Никодим только крякнул.

– Ну, а о том, как вы красного комиссара в церкви спасали, это уж позже намного сам Бочкарев поведал.

– Теперь-то хоть жив ли он? – шумно вздохнул пасечник.

– Жудра был у него в Москве. Большим человеком стал: в прокуратуре Союза работает.

– Сложно, очень сложно устроена жизнь, – по примеру Андрона комкая в кулаке свою бороду, говорил Никодим через минуту. – Скудоумию нашему многое еще не подвластно.

Андрон шевельнул лохматыми бровями, а перед мысленным взором Николая Ивановича одна за другой вставали картины, которые невозможно забыть и о которых нельзя рассказать даже самому близкому человеку.

…Сентябрь 1938 года – уфимская пересыльная тюрьма. Потом Вятка, далекое побережье северной хмурой реки за Полярным кругом. В июле 1941 года – пешим маршем в Карелию.

Шли всё время на запад, пересекли железную дорогу Ленинград – Мурманск. И еще прошли километров двести, минуя редкие хутора. Остановились в глухом сосновом лесу, загроможденном огромными валунами. Впереди – за каменистой грядой – два озера, соединенные протокой. Через протоку – мост. Кто-то сказал, что впереди недалеко Финляндия.

На ночь расположились на небольшом островке. Костры разводить запрещено было. Утром за мостом и протокой начали рыть стрелковые окопы с ходами сообщения и блиндажами. Может быть, здесь намечаются маневры? Примерно через неделю земляные работы были закончены. По каменистой гряде и в низине перед протокой в два ряда протянулись траншеи полного профиля с пулеметными гнездами, бревенчатыми козырьками. Судя по тактическому замыслу игры, это главная линия обороны межозерного дефиле, – так говорили бывшие военные, и в том числе Жудра с Мартыновым. Окопы за рекой и мостом – для боевого охранения. Шоссе оставалось безлюдным. Да кому тут и быть, – запретная пограничная полоса!
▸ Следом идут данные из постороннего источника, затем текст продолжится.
-- ==== Sys2Proof/Machine/Home.lean ====
section
/-! DEFINITION. The home directory (13 R280 to R295): line entries, logical time, probes and their acknowledgements,
the transition table of R287, writebacks, eviction, and the replicas that home fills and collapses (19 R352, R353). -/
namespace Sys2Proof.Machine

/-! ## Entries (R280, R284, R289) -/

def State.floorOf (s : State) (slice : Nat) : Nat := (Table.getD s.ms.floors slice 0).toNat
/-- A timestamp lies 2^22 or more behind a floor. -/
def farBehind (f t : Nat) : Bool :=
  let d := (f + 2 ^ 24 - t % 2 ^ 24) % 2 ^ 24
  decide (2 ^ 22 ≤ d) && decide (d < 2 ^ 23)
/-- The floor rises to a timestamp (R284). Entries that then lie too far behind meet the slice's sweep, set n in the cycles
that leave n modulo 1,024 (log 95). -/
def State.raiseFloor (s : State) (slice t : Nat) : State :=
  let f := tsMax (s.floorOf slice) t
  let s := s.modMS fun m => { m with floors := Table.set m.floors slice (ts24 f) }
  if s.ms.home.any fun (d, h) => sliceOf d = slice && (farBehind f h.wts.toNat || farBehind f h.rts.toNat) then
    { s with agenda := s.agenda.filter fun x => match x.2 with | .sliceSweep (k, _) => k ≠ slice | _ => true }.schedule 1
      (.sliceSweep (slice, 1024))
  else s
/-- A line without an entry has both timestamps at the floor, and no sharers. -/
def State.homeLine (s : State) (dir : Nat) : HomeLine :=
  match Table.get? s.ms.home dir with
  | some h => h
  | none => { HomeLine.reset with wts := ts24 (s.floorOf (sliceOf dir)), rts := ts24 (s.floorOf (sliceOf dir)) }
def HomeLine.noSharers (h : HomeLine) : Bool := h.clusters = 0 && h.dies = 0 && h.roots = [] && !h.overflow
/-- An entry that says more than its absence: it has taken a way of its set, and keeps it until it is evicted (R289). -/
def HomeLine.says (h : HomeLine) (floor : Nat) : Bool :=
  h.stands || h.registered ≠ 0 || !h.noSharers || h.wts.toNat ≠ floor || h.rts.toNat ≠ floor
def State.setHome (s : State) (dir : Nat) (h : HomeLine) : State :=
  let h := { h with stands := h.says (s.floorOf (sliceOf dir)) }
  s.modMS fun m => { m with home :=
    if !h.stands && h.txn.isNone && h.queue.isEmpty then Table.del m.home dir else Table.set m.home dir h }
/-- An entry put back as used in this cycle (R289). -/
def State.putHome (s : State) (dir : Nat) (h : HomeLine) : State := s.setHome dir { h with used := s.cycle }

/-- The poisoned words of a line (R282, R295). -/
def State.poisonWords (s : State) (pline : Nat) : BitVec 16 :=
  (List.range 16).foldl (fun m i => setBit m i (s.ms.poison.contains (pline * 16 + i))) 0
def State.setPoison (s : State) (pline : Nat) (ws : BitVec 16) (b : Bool) : State :=
  s.modMS fun m => { m with poison := (bitsOf ws).foldl (fun l i =>
    if b then NatSet.insert l (pline * 16 + i) else NatSet.erase l (pline * 16 + i)) m.poison }

/-- The agents that hold words of a line registered, each with its words (R282). -/
def State.registrants (s : State) (dir : Nat) (ws : BitVec 16) : List (BitVec 32 × BitVec 16) :=
  let f := s.front dir
  let x := s.keyedLine f (s.lineKey f)
  (bitsOf (ws &&& (s.homeLine dir).registered)).foldl (fun l i =>
    let a : BitVec 32 := x.extractLsb' (32 * i) 32
    if l.any fun y => y.1 = a then l.map fun y => if y.1 = a then (a, setBit y.2 i true) else y
    else l ++ [(a, setBit 0 i true)]) []

/-- Words that are registered no more hold data again. -/
def State.putWords (s : State) (dir : Nat) (ws : BitVec 16) (x : Line) : State :=
  let f := s.front dir
  let s := s.writeLine f (s.pageKeyOf f) (bytesOfWords ws) x
  s.modMS fun m => { m with home := match Table.get? m.home dir with
    | some h => Table.set m.home dir { h with registered := h.registered &&& ~~~ws }
    | none => m.home }

/-! ## Probes (R275, R281, R288, R294) -/

/-- Names of sharers as probe targets: the L1s of a cluster, and of a die. -/
def clusterTarget (c : Nat) : BitVec 32 := BitVec.ofNat 32 (2 ^ 31 + c)
def dieTarget (d : Nat) : BitVec 32 := BitVec.ofNat 32 (2 ^ 31 + 2 ^ 30 + d)

/-- The name of a root as a sharer, apart from its name as a registrant. -/
def rootTarget (a : BitVec 32) : BitVec 32 := a ||| bit 29

/-- Who is probed to invalidate a line's sharers (R288). -/
def State.sharerTargets (s : State) (dir : Nat) (h : HomeLine) : List (BitVec 32) :=
  (bitsOf h.clusters).map (fun b => clusterTarget (homeDie dir * 64 + b)) ++ (bitsOf h.dies).map dieTarget ++
    (if h.overflow then
      s.jobs.flatMap fun (j, x) => (x.vcs.filter fun v => v.2.cfg.parent.toNat ≥ 16).map fun v => rootTarget (rootAgent j v.1)
     else h.roots.map fun r => rootTarget (rootAgent (r.toNat / 16) (r.toNat % 16)))

/-- Enrols an agent as a sharer (R280, R287). -/
def HomeLine.enrol (h : HomeLine) (dir : Nat) (a : BitVec 32) : HomeLine :=
  if agentIsRoot a then
    let r := BitVec.ofNat 16 (agentJob a * 16 + agentVc a)
    if h.roots.contains r then h
    else if h.roots.length < 4 then { h with roots := h.roots ++ [r] } else { h with overflow := true }
  else
    let k := agentCore a
    if dieOf k = homeDie dir then { h with clusters := setBit h.clusters (clusterOf k % 64) true }
    else { h with dies := setBit h.dies (dieOf k) true }

/-- The virtual lines of a job whose copies lie on a home line (R348). -/
def State.vlinesOf (s : State) (job dir : Nat) : List Nat :=
  let l1 := s.cores.flatMap fun (_, c) => (c.l1.filter fun x => x.job = job).map (·.line) ++ (c.fills.filter fun f => f.job = job).map (·.line)
  let code := (s.coresOf job).flatMap fun k => ((s.codeLines k).filter fun x => x.1 = job).map (·.2)
  let banks := (s.ms.banks.filter fun b => b.job = job).map (·.line)
  ((l1 ++ code ++ banks).eraseDups).filter fun l => (s.place job l).any fun p => p.dir = dir

/-- The virtual lines that a probe of a home line carries (R294): the copies', else the mappings' of its frame, else the
line of the request that it is for. -/
def State.probeLines (s : State) (job dir : Nat) : List Nat :=
  match s.vlinesOf job dir with
  | [] =>
    let small := (Table.getD s.ms.frames (dir / 1024) []).map fun p => p * 1024 + dir % 1024
    let big := (Table.getD s.ms.frames (2 ^ 50 + dir / 2 ^ 23) []).map fun p => p * 1024 + dir % 2 ^ 23
    let asked := match (s.homeLine dir).txn with
      | some t => if t.req.line < physBase && (s.place t.req.job t.req.line).any fun p => p.dir = dir then [t.req.line] else []
      | none => []
    small ++ big ++ asked
  | l => l

/-- The round trip of a probe to a tree: its root's lookup, and what lies below (R275, R288). -/
def State.treeTrip (s : State) (job line place vc : Nat) : Nat :=
  match s.cacheOf job vc with
  | none => 0
  | some v => 14 + 10 * ringHops place (ringPlace ((v.place line).1 / 2048)) + s.treeBelow job line 17 vc

/-- The round trip of a probe to an agent or to a sharer's name. -/
def State.probeTrip (s : State) (dir : Nat) (a : BitVec 32) : Nat :=
  let place := slicePlace (sliceOf dir)
  if a.getLsbD 31 then
    (if a.getLsbD 30 then coreTrip place (a.toNat % 8 * 512) else coreTrip place (a.toNat % 512 * 8))
  else if agentIsRoot a then
    ((s.probeLines (agentJob a) dir).map fun l => s.treeTrip (agentJob a) l place (agentVc a)).foldl max 0
  else coreTrip place (agentCore a)

/-- The second part of a forward's way: from an agent to a core (R288). -/
def State.forwardTrip (s : State) (dir : Nat) (a : BitVec 32) (core : Nat) : Nat :=
  let base := if agentIsRoot a then
      (match s.cacheOf (agentJob a) (agentVc a), s.probeLines (agentJob a) dir with
       | some v, l :: _ => (v.place l).1 / 2048
       | _, _ => 0)
    else baseOf (dieOf (agentCore a))
  coreTrip (ringPlace base) core / 2

/-! ## The transition table (R287) -/

/-- The policy that a request is served under: an aliased frame registers nothing (R294), and host memory is served
uncached (R390). -/
def State.homePol (s : State) (r : Req) (pl : Place) : Policy :=
  if leafTier pl.leaf = 1 then .unc
  else if r.pol = .own && s.aliased pl.dir then (match r.kind with | .load => .wis | _ => .wt)
  else r.pol

/-- The agent of a request (R281): its tree's root, or its L1. -/
def reqAgent (r : Req) : BitVec 32 := match r.path with | vc :: _ => rootAgent r.job vc | [] => coreAgent r.core
/-- The request comes from a thread of its core, so that a registration of the core's L1 is the requester's own; what an
engine, a stream's copy, the host or the device sends is another agent's access (R213, R287). -/
def reqByThread (r : Req) : Bool := match r.src with | .copy _ _ | .host _ | .report _ | .device _ => false | _ => true
/-- An access that only revokes what is registered: nobody reads its words (R294, R344, R355). -/
def sweeps (r : Req) : Bool := match r.src, r.kind with | .report _, .load => true | _, _ => false
def reqIsLoad (r : Req) : Bool := match r.kind with | .load | .fetch => true | _ => false
/-- The request reads the words before it answers. -/
def reqIsRead (r : Req) : Bool := match r.kind with | .load | .fetch | .amo _ | .cas | .hold | .publish => true | _ => false

/-- The PTIME that a request is served with, and the floor that its reply returns (R284). -/
def State.reqTime (s : State) (r : Req) (dir : Nat) : Nat × Option Nat :=
  let f := s.floorOf (sliceOf dir)
  if farBehind f r.ptime then (f, some f) else (r.ptime % 2 ^ 24, none)

/-- R285 on an entry. -/
def HomeLine.jump (h : HomeLine) (ptime : Nat) : HomeLine :=
  let w := ts24 (tsMax ptime (tsAdd h.rts.toNat 1))
  { h with wts := w, rts := w }

/-- The end of the replication window of this cycle is due (R352). -/
def State.windowEnds (s : State) : State :=
  if s.agenda.any fun x => x.2 = .replicaWindow then s else s.schedule (65536 - s.cycle % 65536) .replicaWindow

/-- The round trip of the invalidation of a line's replicas on a base die (R288, R353). -/
def replicaTrip (dir b : Nat) : Nat := 16 + 20 * ringHops (slicePlace (sliceOf dir)) (ringPlace b)
/-- The time until the last replica of a line has acknowledged its invalidation. -/
def State.collapseTrip (s : State) (dir : Nat) : Nat :=
  ((s.ms.replicas.filter fun x => x.pline = dir && x.ends.isNone).map fun x => replicaTrip dir x.base).foldl max 0

/-- Home invalidates every replica of a line, and its region counts a collapse (R352, R353, R378). -/
def State.collapse (s : State) (dir : Nat) : State :=
  match s.ms.replicas.find? fun x => x.pline = dir && x.ends.isNone with
  | some x =>
    s.windowEnds.modMS fun m =>
      let g := Table.getD m.regions x.region RepRegion.reset
      let ended (x : RepLine) : RepLine :=
        if x.pline = dir && x.ends.isNone then { x with ends := some (s.cycle + replicaTrip dir x.base / 2) } else x
      { m with replicas := (m.replicas.filter fun x => x.ends.all fun n => decide (s.cycle < n)).map ended,
               regions := Table.set m.regions x.region { g with collapses := g.collapses + 1, collapsed := g.collapsed + 1 } }
  | none => s

/-- The second part of a request's time (R401). -/
def replyCycles (r : Req) (dir : Nat) : Nat := let t := homeCycles r.core dir; t - t / 2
Но вот шоссе ожило. По нему потянулись крестьянские телеги с ребятишками и привязанными сзади коровами, а в одну из ночей откуда-то издалека донеслись тяжелые вздохи гаубиц; на бледно-молочном небе всё шире и шире стали расплываться багряные отблески пожарищ. И еще одно слово перекинулось из конца в конец каменистого островка: «Война!» А по шоссе уже тарахтели армейские двуколки, отфыркивались перед въездом на мост санитарные автобусы. Артиллерийская канонада перекатывалась где-то за лесом слева направо и теперь уже явственна нарастала со всех трех сторон. И вот настал день, когда Николай Иванович впервые над своей головой увидел самолет с крестами на желтых крыльях.
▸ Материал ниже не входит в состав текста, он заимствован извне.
/-- The translation of the page becomes resident in the translation unit that serves the address (R138). -/
def execPtouch (a b : GReg) (scale : BitVec 2) (disp : BitVec 17) (s : State) : Res :=
  withG [a, b] s
    (let addr := s.ea a b scale (simm disp)
     match targetOf s.myCore addr with
     | .none | .weight _ _ => trapTo s causeAddress addr
     | .ls core off =>
       match s.localCheck addr core off 1 with
       | .error (c, v) => trapTo s c v
       | .ok _ => .next (s.finish 8)
     | .global va => withPages s va 1 .read id fun _ =>
       let (s, n) := s.translate (baseOf s.myDie) va
       .next ((s.finish 8).rest .timedMemory (14 + n)))

/-- TRANSLATION_WALK: the answer for a page reaches the core, and the thread that waits for it looks again (R346,
R347). -/
def execTranslationWalk (t va : Nat) (s : State) : Res :=
  let s := if (s.ctxAt t).inst then s.answerPage t va else s
  let c := s.ctxAt t
  match c.wait with
  | .away .access => .next (s.kick t)
  | .away .fetch => .next (if c.latch.isSome then s.kick t else s.unpark t)
  | _ => .next s

/-- RESIDENCY_WAKE: the thread reissues from the next cycle and sees the new leaf: its core's answers of not present are
gone (R349), once every page that it waits for is resident; a stream's parked unit is asked for again (R149, R150, R185). -/
def execResidencyWake (t : Nat) (s : State) : Res :=
  let again (st : Stream) : Stream :=
    if st.buf.any fun u => (match u with | .parked _ => true | _ => false) then
      (if st.write then st else { st with buf := st.buf.takeWhile fun u => (match u with | .parked _ => false | _ => true) })
    else st
  let c := s.ctxAt t
  if !c.inst then .next s
  else
    let s := (s.modCore (coreOf t) fun k => { k with attrs := k.attrs.filter fun a => !leafAbsent a.leaf }).setCtxAt t { c with
      streams := c.streams.map fun x => x.map again
      wait := if c.wait = .away .page && c.absent.all fun a => leafMapped (s.walk a).attr.leaf then .ready (s.cycle + 1) else c.wait }
    .next (([0, 1, 2, 3] : List (Fin 4)).foldl (fun s k =>
      match (s.ctxAt t).streams[k] with
      | some st => s.schedule 1 (if st.write then .streamPushPerform t k else .streamFill t k)
      | none => s) s)

/-- PAGE_IN_REQUEST: the translation unit asks the command processor for the page; what its firmware does next is an
outside input, LEAF_WRITE_VALID (R349, log 8). -/
def execPageInRequest (va : Nat) (s : State) : Res :=
  let page := s.pageKey va
  if s.ms.parked.any fun p => p.1 = page then
    .next (s.modPkg fun p => { p with pageIns := if p.pageIns.contains page then p.pageIns else p.pageIns ++ [page] })
  else .next s

/-- The frame number under which `ms.frames` lists the pages of a leaf. -/
def frameKey (leaf : Word) (big : Bool) : Nat :=
  let f := tierLine (leafTier leaf) (leafFrame leaf * 65536) / 1024
  if big then 2 ^ 50 + f / 8192 else f

/-- The entries of `ms.frames` for a leaf: its frame's, and that of a TWIN page's second frame (R348, R354). -/
def frameKeys (leaf : Word) (big : Bool) : List Nat :=
  if leafTwin leaf then [frameKey leaf big, frameKey leaf big + 1] else [frameKey leaf big]

/-- The address of the level-3 entry, or the level-2 entry of a 512 MiB page, that maps an address (R341). -/
def State.leafAddr (s : State) (va : Nat) : Option (Nat × Bool) :=
  let e1 := s.tableEntry s.ms.ptroot (va / 2 ^ 42 % 8192)
  if !leafValid e1 || leafLeaf e1 then none
  else
    let a2 := leafFrame e1 * 65536 + 8 * (va / 2 ^ 29 % 8192)
    let e2 := s.tableEntry (leafFrame e1 * 65536) (va / 2 ^ 29 % 8192)
    if leafLeaf e2 then some (a2, true)
    else if leafValid e2 then some (leafFrame e2 * 65536 + 8 * (va / 2 ^ 16 % 8192), false)
    else none

/-! ## Writing another thread's registers (R139, R314) -/

/-- SEND_ALLOWANCE_RETURN: an allowance comes back to its core (R314). -/
def execSendAllowanceReturn (core : Nat) (s : State) : Res :=
  .next ((s.modCore core fun c => { c with spent := c.spent - 1 }).readyWaiting .allowance (s.threadsOf core))
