/-- The record that an event is about: the Infuser writes one, or the one that stands at the slot is looked at again. -/
def State.withRecord (s : State) (t : Nat) (r : Option BindRec) (k : State → BindRec → State) : State :=
  match r with
  | some r => k (s.modDie (dieOf (coreOf t)) fun d => { d with records := Table.set d.records (t % 8192) r }) r
  | none => match Table.get? (s.die (dieOf (coreOf t))).records (t % 8192) with
    | some r => k s r
    | none => s

/-- BIND_RECORD_DISPATCH: a kind-1 record (R302). -/
def execBindRecordDispatch (slot : Nat) (r : Option BindRec) (s : State) : Res :=
  .next (s.withRecord (slot % 65536) r fun s r => s.tryRecord (slot % 65536) r)

/-- BIND_RECORD_RELEASE_CORE: a kind-3 record releases the core once its slots are free (R302). -/
def execBindRecordReleaseCore (slot : Nat) (r : Option BindRec) (s : State) : Res :=
  let t := slot % 65536
  .next (s.withRecord t r fun s r =>
    if !recordOk 3 r then s.recordError t
    else if s.coreEmpty (coreOf t) then
      (if (s.core (coreOf t)).job.isSome then s.releaseCore (coreOf t) else s).clearRecord t
    else s.schedule 1 (.bindRecordReleaseCore t none))

/-! ## Migrated and forked units (R159, R325) -/

/-- MIGRATED_UNIT_STATUS: a status has come to the core that holds the unit, or the end of a recruit to the core that it
started on. -/
def execMigratedUnitStatus (holder : Nat) (e : UnitEnd) (s : State) : Res :=
  let s := s.dropForwards 64 holder
  match Table.get? (s.core (coreOf holder)).reserved (slotOf holder) with
  | none => .next s
  | some u =>
    match u.duty with
    | .chunk => .next (((s.unreserve holder).modLaunch e.lid fun l => { l with helpers := l.helpers - 1 }).launchCheck e.lid)
    | .record _ _ _ _ _ | .task _ => .next (s.reportAt holder u e)

/-! ## Cancels (R312, R327) -/

/-- A record's indices that have not started end with the cancel. -/
def State.trimSlot (s : State) (lid t : Nat) : State :=
  let core := coreOf t
  let drop (s : State) (n : Nat) : State :=
    if n = 0 then s
    else (s.modLaunch lid fun l => l.dropKid core n).discardUnits (.cluster (clusterOf core)) lid n stCancel
  match Table.get? (s.core core).reserved (slotOf t) with
  | some u =>
    (match u.duty with
     | .record e a i last r =>
       if u.lid ≠ lid then s
       else if u.due.isSome then drop ((s.unreserve t).clearRecord t) (last + 1 - i)
       else drop (s.reserve t { u with duty := .record e a i i r }) (last - i)
     | .task _ | .chunk => s)
  | none =>
    let c := s.ctxAt t
    match c.unit.duty with
    | .record e a i last r =>
      if c.inst && c.unit.lid = lid && c.unit.holder = t then
        drop (s.modCtxAt t fun c => { c with unit := { c.unit with duty := .record e a i i r } }) (last - i)
      else s
    | .task _ | .chunk => s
Они с Жудрой стояли на берегу протоки, у самой воды. Под мостом бурлила напористая темная река, засасывала в воронки хлопья рыжеватой пены.
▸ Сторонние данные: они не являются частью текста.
/-- The last arrival goes on at the continuation as the context of the forker's unit: an acquire at package scope. -/
def State.continueUnit (s : State) (flags : BitVec 5) (cont : Word) : State :=
  let u := s.ctx.unit
  let s := s.raise flags
  let s := match u.fork.bind fun f => (Table.get? (s.job s.ctx.job).forks f).map fun k => (f, k) with
    | some (f, k) =>
      ((s.modCtx fun c => { c.seeTime k.ptime with unit := { u with fork := k.parent, own := k.own } }).modJob s.ctx.job fun j =>
        { j with forks := Table.del j.forks f })
    | none => s
  (s.acquireNow false).jump cont

/-- The arrival at the cell's bank (R307, R325). -/
def joinAt (a : Word) (core off : Nat) (s : State) : Res :=
  let cell := lsAddr core off
  match s.poisonIn cell 16 with
  | some i => trapTo s causeDataLost (a + BitVec.ofNat 64 i)
  | none =>
    let n := s.mem.readNat cell 4
    if n = 0 then trapTo s causeAddress a
    else
      let fl := BitVec.ofNat 32 (s.mem.readNat (cell + 4) 4) ||| s.ctx.ctl.fflags.zeroExtend 32
      let cont : Word := BitVec.ofNat 64 (s.mem.readNat (cell + 8) 8)
      let s := s.writeLocal (cellsFrom cell (bytesOfNat 4 (n - 1) ++ bytesOfNat 4 fl.toNat))
      let s := match s.ctx.unit.fork with
        | some f => s.modJob s.ctx.job fun j => { j with forks := match Table.get? j.forks f with
          | some k => Table.set j.forks f { k with ptime := tsMax k.ptime s.ctx.ctl.ptime.toNat }
          | none => j.forks }
        | none => s
      .next (if n > 1 || s.unitReported then s.freeJoined else s.continueUnit (fl.extractLsb' 0 5) cont)

/-- `rjoin`: the waits of `exit`, a pending engine fault, the checks, the arrival. -/
def execRjoin (a : GReg) (s : State) : Res :=
  withG [a] s (afterDrain s
    (if s.ctx.efaults ≠ [] && s.ctx.ctl.mode = 0 then .next s.takeEngineFault
     else cellAt (s.g a) 16 s fun core off =>
       watch [((s.g a).toNat, 16)] true true s (atBank core off 16 s (joinAt (s.g a) core off))))

/-! ## Far accesses as they arrive (R119, R312, R316) -/

/-- The accesses that change what a far local store holds, and wait for its answer, by their latched word's fields. -/
def farEffect (f : Fields) : Option (State → Res) :=
  match f.op.val with
  | 0x21 => if f.minor.getLsbD 2 then some (execReclaimStore f.mem) else none
  | 0x23 => some (doAmo (BitVec.ofNat 4 f.imm.toNat) f.amo)
  | 0x24 => some (execCas f.amo f.ext32)
  | 0x26 => some (execStfe f.mem)
  | 0x28 => some (execFeset f.memNoDisp (f.imm.getLsbD 0))
  | 0x74 => some (execSpawn f.d f.a f.b f.c (f.minor.getLsbD 0) f.ext32)
  | _ => none

/-- The reply of a far access whose context a reset has taken is dropped where it arrives, and counted (R316 step 4). -/
def State.owedReply (s : State) (t d : Nat) : State :=
  if s.cycle + d < (s.cluster (clusterOf (coreOf t))).resetUntil then s.schedule d (.memoryReply (farReq t) (replyOf 0 0 0 .none)) else s

/-- An access of a context that has been stopped performs as if the context stood in its slot, whose own context comes back; one
that would fault has no effect, and one that loses its bank's port comes again 8 cycles later. -/
def State.performOrphan (s : State) (due t : Nat) (c : Ctx) : State :=
  let s := s.owedReply t (msgCycles (coreOf t) (c.asked.getD 1 0))
  let s := s.modCore (coreOf t) fun k => { k with orphans := k.orphans.filter fun x => !(x.1 = due && x.2.1 = t) }
  match c.latch.bind fun w => farEffect (Fields.unpack w.toNat) with
  | none => s
  | some f => s.withThread t fun s =>
    let real := s.ctx
    match f { s with ctx := { c with ctl := { c.ctl with mode := 0, tdeleg := BitVec.allOnes 64 } } } with
    | .next s' =>
      let replay := (s.cycle + 8, Instr.bankConflictReplay t)
      let s'' := { s' with ctx := real, agenda := (s'.agenda.erase replay).erase (s.cycle + 8, .fullEmptyReplay t) }
      if s'.ctx.wait = .away .bank then
        (s''.modCore (coreOf t) fun k => { k with orphans := k.orphans ++ [(s.cycle + 8, t, { c with wait := .away .bank })] }).schedule 8
          (.remoteReadMessage t)
      else s''
    | _ => s

/-- REMOTE_READ_MESSAGE: the message of a latched access has reached its target; its context may have been stopped. -/
def execRemoteReadMessage (t : Nat) (s : State) : Res :=
  match (s.core (coreOf t)).orphans.find? fun x => x.1 = s.cycle && x.2.1 = t with
  | some (due, _, c) => .next (s.performOrphan due t c)
  | none => if (s.ctxAt t).asked.contains remoteMark then .next (s.kick t) else .next s

end Sys2Proof.Machine
end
За лесом, совсем недалеко, ухнул трескучий взрыв. Островок всколыхнулся под ногами, сверху градом посыпались сосновые шишки. Один за другим грохнули еще два раздирающих взрыва. Из-за поворота шоссе вырвался зеленый грузовик с солдатами в кузове. Перед мостом машина заскрежетала тормозами. Не дожидаясь полной остановки, солдаты попрыгали через борт. Шофёр переехал на правый берег, а за ним уже потянули по настилу моста черный провод. Саперы укладывали под бревенчатыми переводами противотанковые мины.

«Неужели думают рвать? – спросил учитель у Жудры. – Я ничего не понимаю!»

«А я, Коля, давно уж все понял», – жарко выдохнул тот. И не успел договорить, – мост вздыбился, и гулкое эхо взрыва долго металось над холодной гладью озер.

Это было 25 августа. В этот день нашими войсками был оставлен Днепропетровск, танковые вражеские клешни тянулись к Москве, Ленинграду, Киеву.

Захваченный воспоминаниями, Николай Иванович не вдруг обернулся на вопрос Никодима.

– Ну а вы-то как попали к партизанам? – спрашивал бывший поп. – Может быть, можно рассказать?

– Можно, почему же нельзя! – невесело улыбнулся учитель. – Пригнали нас на оборонные работы, да и бросили с перепугу в лесу. Как говорится, не было бы счастья…

И снова – туманным наплывом остров на безымянной протоке. Худые, оборванные люди бросились по сходням на берег, столпились возле зеленого армейского грузовика. Старшина в пилотке уже взялся за ручку дверцы кабины и, повернувшись, спросил:

– Кто у вас старший? Знаете вы или нет, что немцы обходят слева? Бьют клин на Петрозаводск?

– Немцы? Какие немцы?!

– Бы что – полоумные? – кричал старшина. – Где вы были двадцать второго июня?!

К старшине подошел седоусый полковник. Так его называли когда-то, а сейчас он был в рваном ватнике и в грубых ботинках.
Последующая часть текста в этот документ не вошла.